» Work order
Reproduce the records below exactly, but only between the lines holding "exact ⟨hqueue, hcounter, rfl, rfl⟩" and "in numbers. -/", inclusive.

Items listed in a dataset
/-! One T-cycle and many. -/

theorem Apu.sequence_eq (u : Apu) :
    u.sequence =
      if u.fsCounter + 1 = 8192 then { u.fsClock u.fsStep with fsCounter := 0, fsStep := BitVec.ofNat 3 (u.fsStep.toNat + 1) }
      else { u with fsCounter := u.fsCounter + 1 } := by
  rw [Apu.sequence, ofNat_toNat_add_one]

/-- The frame sequencer's clocks leave the queue and its countdown. -/
theorem Apu.fsClock_samples (u : Apu) (k : BitVec 3) : (u.fsClock k).queue = u.queue ∧ (u.fsClock k).sampleCounter = u.sampleCounter := by
  revert k
  refine bits3_cases ?_ ?_ ?_ ?_ ?_ ?_ ?_ ?_ <;> exact ⟨rfl, rfl⟩

theorem Apu.sequence_samples (u : Apu) : u.sequence.queue = u.queue ∧ u.sequence.sampleCounter = u.sampleCounter := by
  unfold Apu.sequence
  split
  · exact u.fsClock_samples u.fsStep
  · exact ⟨rfl, rfl⟩

theorem Apu.tick_eq (u : Apu) (period : Nat) {m : Apu} (hm : m = if u.on then u.sequence.channels else u) :
    u.tick period =
      if u.sampleCounter + 1 = period then { m with sampleCounter := 0, queue := u.queue ++ [m.mix] }
      else { m with sampleCounter := u.sampleCounter + 1 } := by
  have hsamples : m.queue = u.queue ∧ m.sampleCounter = u.sampleCounter := by
    rw [hm]
    split
    · exact u.sequence_samples
    · exact ⟨rfl, rfl⟩
  rw [Apu.tick, ← hm, Apu.sampling, hsamples.1, hsamples.2]

theorem Apu.tick_of_full {u : Apu} {period : Nat} (h : u.sampleCounter + 1 = period) :
    (u.tick period).sampleCounter = 0 ∧ ∃ q, (u.tick period).queue = u.queue ++ [q] := by
  rw [u.tick_eq period rfl, if_pos h]
  exact ⟨rfl, _, rfl⟩

theorem Apu.tick_of_not_full {u : Apu} {period : Nat} (h : u.sampleCounter + 1 ≠ period) :
    (u.tick period).sampleCounter = u.sampleCounter + 1 ∧ (u.tick period).queue = u.queue := by
  have hsame := u.tick_eq period rfl
  rw [if_neg h] at hsame
  rw [hsame]
  refine ⟨rfl, ?_⟩
  show (if u.on then u.sequence.channels else u).queue = u.queue
  split
  · exact u.sequence_samples.1
  · rfl

/-- Time appends one sample per period, after those already there (62_apu R472, R480). -/
theorem Apu.iterate_tick_samples {period : Nat} (n : Nat) {u : Apu} (h : u.sampleCounter < period) :
    (∃ new : List Sample, ((Apu.tick period)^[n] u).queue = u.queue ++ new ∧ new.length = (u.sampleCounter + n) / period) ∧
      ((Apu.tick period)^[n] u).sampleCounter = (u.sampleCounter + n) % period := by
  induction n generalizing u with
  | zero => exact ⟨⟨[], (List.append_nil _).symm, (Nat.div_eq_of_lt h).symm⟩, (Nat.mod_eq_of_lt h).symm⟩
  | succ n ih =>
    rw [Function.iterate_succ_apply]
    by_cases hfull : u.sampleCounter + 1 = period
    · obtain ⟨hcounter, q, hqueue⟩ := Apu.tick_of_full hfull
      have hpos : 0 < period := Nat.zero_lt_of_lt h
      have hsum : u.sampleCounter + (n + 1) = n + period := by omega
      obtain ⟨⟨new, hnew, hlength⟩, hrest⟩ := ih (u := u.tick period) (hcounter ▸ hpos)
      rw [hcounter, Nat.zero_add] at hlength hrest
      rw [hsum, Nat.add_div_right n hpos, Nat.add_mod_right, hnew, hqueue]
      exact ⟨⟨q :: new, List.append_cons .. |>.symm, congrArg (· + 1) hlength⟩, hrest⟩
    · obtain ⟨hcounter, hqueue⟩ := Apu.tick_of_not_full hfull
      have hlt : u.sampleCounter + 1 < period := by omega
      have hsum : u.sampleCounter + (n + 1) = u.sampleCounter + 1 + n := by omega
      rw [hsum, ← hqueue, ← hcounter]
      exact ih (hcounter ▸ hlt)

/-- Settles O55: each clock and tick by its equation, and an induction over the T-cycles for the queue. -/
theorem sampleQueue : Obligations.SampleQueue := by
  refine ⟨Apu.fsClock_eq, fun len on hlen hon u => ?length, fun env henv u => ?envelope, fun next hnext u w w' hw hw' => ?sweep,
    Pulse.tick_eq, Wave.tick_eq, fun c x r hx hr => ?noise, fun u f m period hf hm => ?tick, fun s n hpos hlt => ?queue⟩
  case length =>
    obtain rfl : len = lenAfterClock := funext₂ fun en n => (hlen en n).trans (lenAfterClock_eq en n).symm
    obtain rfl : on = onAfterLenClock := by
      funext en n b
      rw [hon, onAfterLenClock_eq]
    rfl
  case envelope =>
    obtain rfl : env = Envelope.clock := funext fun e => (henv e).trans e.clock_eq.symm
    rfl
  case sweep =>
    obtain rfl : next = Sweep.next := funext fun w => (hnext w).trans w.next_eq.symm
    have hreload : u.sweep.reload = if u.sweep.period.toNat = 0 then 8 else u.sweep.period.toNat := by
      simp only [Sweep.reload, toNat_eq_zero_iff]
    exact u.sweepClock_eq (hreload ▸ hw) hw'
  case noise =>
    obtain rfl : r = c.shiftLfsr := by
      apply BitVec.eq_of_getLsbD_eq
      intro k hk
      rw [hr k hk, c.getLsbD_shiftLfsr hk, hx]
    rw [Noise.tick, c.periodT_eq]
    simp only [toNat_eq_zero_iff, sub_one_eq_zero_iff, ite_not]
  case tick =>
    rw [← u.sequence_eq] at hf
    exact u.tick_eq period (hf ▸ hm)
  case queue =>
    rw [s.advance_apu n]
    obtain ⟨hqueue, hcounter⟩ := Apu.iterate_tick_samples n hlt
    exact ⟨hqueue, hcounter, rfl, rfl⟩

end Sys2Proof.Machine
end

section
/-! SUPPORT and PROOF of O57. What the registers of the APU store and read, in numbers, and the triggers. -/

namespace Sys2Proof.Machine

/-! A byte's fields in numbers. -/

theorem extractLsb'_eq_ofNat (v : Byte) (i len : Nat) : v.extractLsb' i len = BitVec.ofNat len (v.toNat / 2 ^ i) := by
  rw [BitVec.extractLsb', Nat.shiftRight_eq_div_pow]

theorem getLsbD_eq_decide (v : Byte) (i : Nat) : v.getLsbD i = decide (v.toNat / 2 ^ i % 2 = 1) := Nat.testBit_eq_decide_div_mod_eq

theorem toNat_extractLsb'_zero (v : Byte) (len : Nat) : (v.extractLsb' 0 len).toNat = v.toNat % 2 ^ len := BitVec.extractLsb'_toNat ..

theorem getLsbD_seven_eq (v : Byte) : v.getLsbD 7 = decide (128 ≤ v.toNat) := BitVec.msb_eq_decide v

theorem getLsbD_six_eq {v : Byte} (h : v.toNat < 128) : v.getLsbD 6 = decide (64 ≤ v.toNat) := by
  rw [getLsbD_eq_decide, decide_eq_decide]
  omega

/-! The stores of an APU that is on (62_apu R422 to R442). -/

theorem Apu.storeReg_nr10 (u : Apu) (v : Byte) :
    u.storeReg .nr10 v = { u with sweep := { u.sweep with
      period := BitVec.ofNat 3 (v.toNat / 16), negate := decide (v.toNat / 8 % 2 = 1), shift := BitVec.ofNat 3 v.toNat } } := by
  rw [Apu.storeReg, extractLsb'_eq_ofNat, extractLsb'_eq_ofNat, getLsbD_eq_decide, Nat.pow_zero, Nat.div_one]
  rfl

theorem Envelope.store_eq (e : Envelope) (v : Byte) :
    e.store v =
      { e with init := BitVec.ofNat 4 (v.toNat / 16), dir := decide (v.toNat / 8 % 2 = 1), period := BitVec.ofNat 3 v.toNat } := by
  rw [Envelope.store, extractLsb'_eq_ofNat, extractLsb'_eq_ofNat, getLsbD_eq_decide, Nat.pow_zero, Nat.div_one]
  rfl

/-- The DAC is off exactly when the upper five bits of NRx2 are 0 (62_apu R466). -/
theorem Envelope.dacOn_store (e : Envelope) (v : Byte) : (e.store v).dacOn = decide (8 ≤ v.toNat) := by
  have hlt := v.isLt
  have hinit : BitVec.ofNat 4 (v.toNat / 16) = 0 ↔ v.toNat < 16 := by
    rw [← toNat_eq_zero_iff, BitVec.toNat_ofNat]
    omega
  rw [e.store_eq, Envelope.dacOn, ← Bool.decide_or, decide_eq_decide, ne_eq, hinit]
  omega

theorem Pulse.storeEnvelope_eq (c : Pulse) (v : Byte) :
    c.storeEnvelope v = { c with env := c.env.store v, on := c.on && decide (8 ≤ v.toNat) } := by
  rw [Pulse.storeEnvelope, Envelope.dacOn_store]

theorem Noise.storeEnvelope_eq (c : Noise) (v : Byte) :
    c.storeEnvelope v = { c with env := c.env.store v, on := c.on && decide (8 ≤ v.toNat) } := by
  rw [Noise.storeEnvelope, Envelope.dacOn_store]

theorem Pulse.storeLength_eq (c : Pulse) (v : Byte) :
    c.storeLength v = { c with duty := BitVec.ofNat 2 (v.toNat / 64), len := 64 - v.toNat % 64 } := by
  rw [Pulse.storeLength, extractLsb'_eq_ofNat, toNat_extractLsb'_zero]
  rfl

theorem Apu.storeReg_nr30 (u : Apu) (v : Byte) :
    u.storeReg .nr30 v =
      { u with ch3 := { u.ch3 with dac := decide (128 ≤ v.toNat), on := u.ch3.on && decide (128 ≤ v.toNat) } } := by
  rw [Apu.storeReg, getLsbD_seven_eq]

theorem Apu.storeReg_nr32 (u : Apu) (v : Byte) :
    u.storeReg .nr32 v = { u with ch3 := { u.ch3 with level := BitVec.ofNat 2 (v.toNat / 32) } } := by
  rw [Apu.storeReg, extractLsb'_eq_ofNat]
  rfl

theorem Apu.storeReg_nr41 (u : Apu) (v : Byte) :
    u.storeReg .nr41 v = { u with ch4 := { u.ch4 with len := 64 - v.toNat % 64 } } := by
  rw [Apu.storeReg, toNat_extractLsb'_zero]
  rfl

theorem Apu.storeReg_nr43 (u : Apu) (v : Byte) :
    u.storeReg .nr43 v = { u with ch4 := { u.ch4 with
      shift := BitVec.ofNat 4 (v.toNat / 16), width := decide (v.toNat / 8 % 2 = 1), div := BitVec.ofNat 3 v.toNat } } := by
  rw [Apu.storeReg, extractLsb'_eq_ofNat, extractLsb'_eq_ofNat, getLsbD_eq_decide, Nat.pow_zero, Nat.div_one]
  rfl

/-! The triggers, by bit 7 of NRx4 (62_apu R465). -/

theorem Apu.storeReg_nr14 {u : Apu} {v : Byte} (h : v.getLsbD 7 = true) :
    u.storeReg .nr14 v = Apu.trigger1 { u with ch1 := u.ch1.storeControl v } := if_pos h

theorem Apu.storeReg_nr24 {u : Apu} {v : Byte} (h : v.getLsbD 7 = true) :
    u.storeReg .nr24 v = { u with ch2 := (u.ch2.storeControl v).trigger } := by
  rw [Apu.storeReg, h]
  rfl

theorem Apu.storeReg_nr34 {u : Apu} {v : Byte} (h : v.getLsbD 7 = true) :
    u.storeReg .nr34 v = { u with ch3 := (u.ch3.storeControl v).trigger } := by
  rw [Apu.storeReg, h]
  rfl

theorem Apu.storeReg_nr44 {u : Apu} {v : Byte} (h : v.getLsbD 7 = true) :
    u.storeReg .nr44 v = { u with ch4 := Noise.trigger { u.ch4 with lenEn := v.getLsbD 6 } } := by
  rw [Apu.storeReg, h]
  rfl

» Problem solution
    exact ⟨hqueue, hcounter, rfl, rfl⟩

end Sys2Proof.Machine
end

section
/-! SUPPORT and PROOF of O57. What the registers of the APU store and read, in numbers, and the triggers. -/

namespace Sys2Proof.Machine

/-! A byte's fields in numbers. -/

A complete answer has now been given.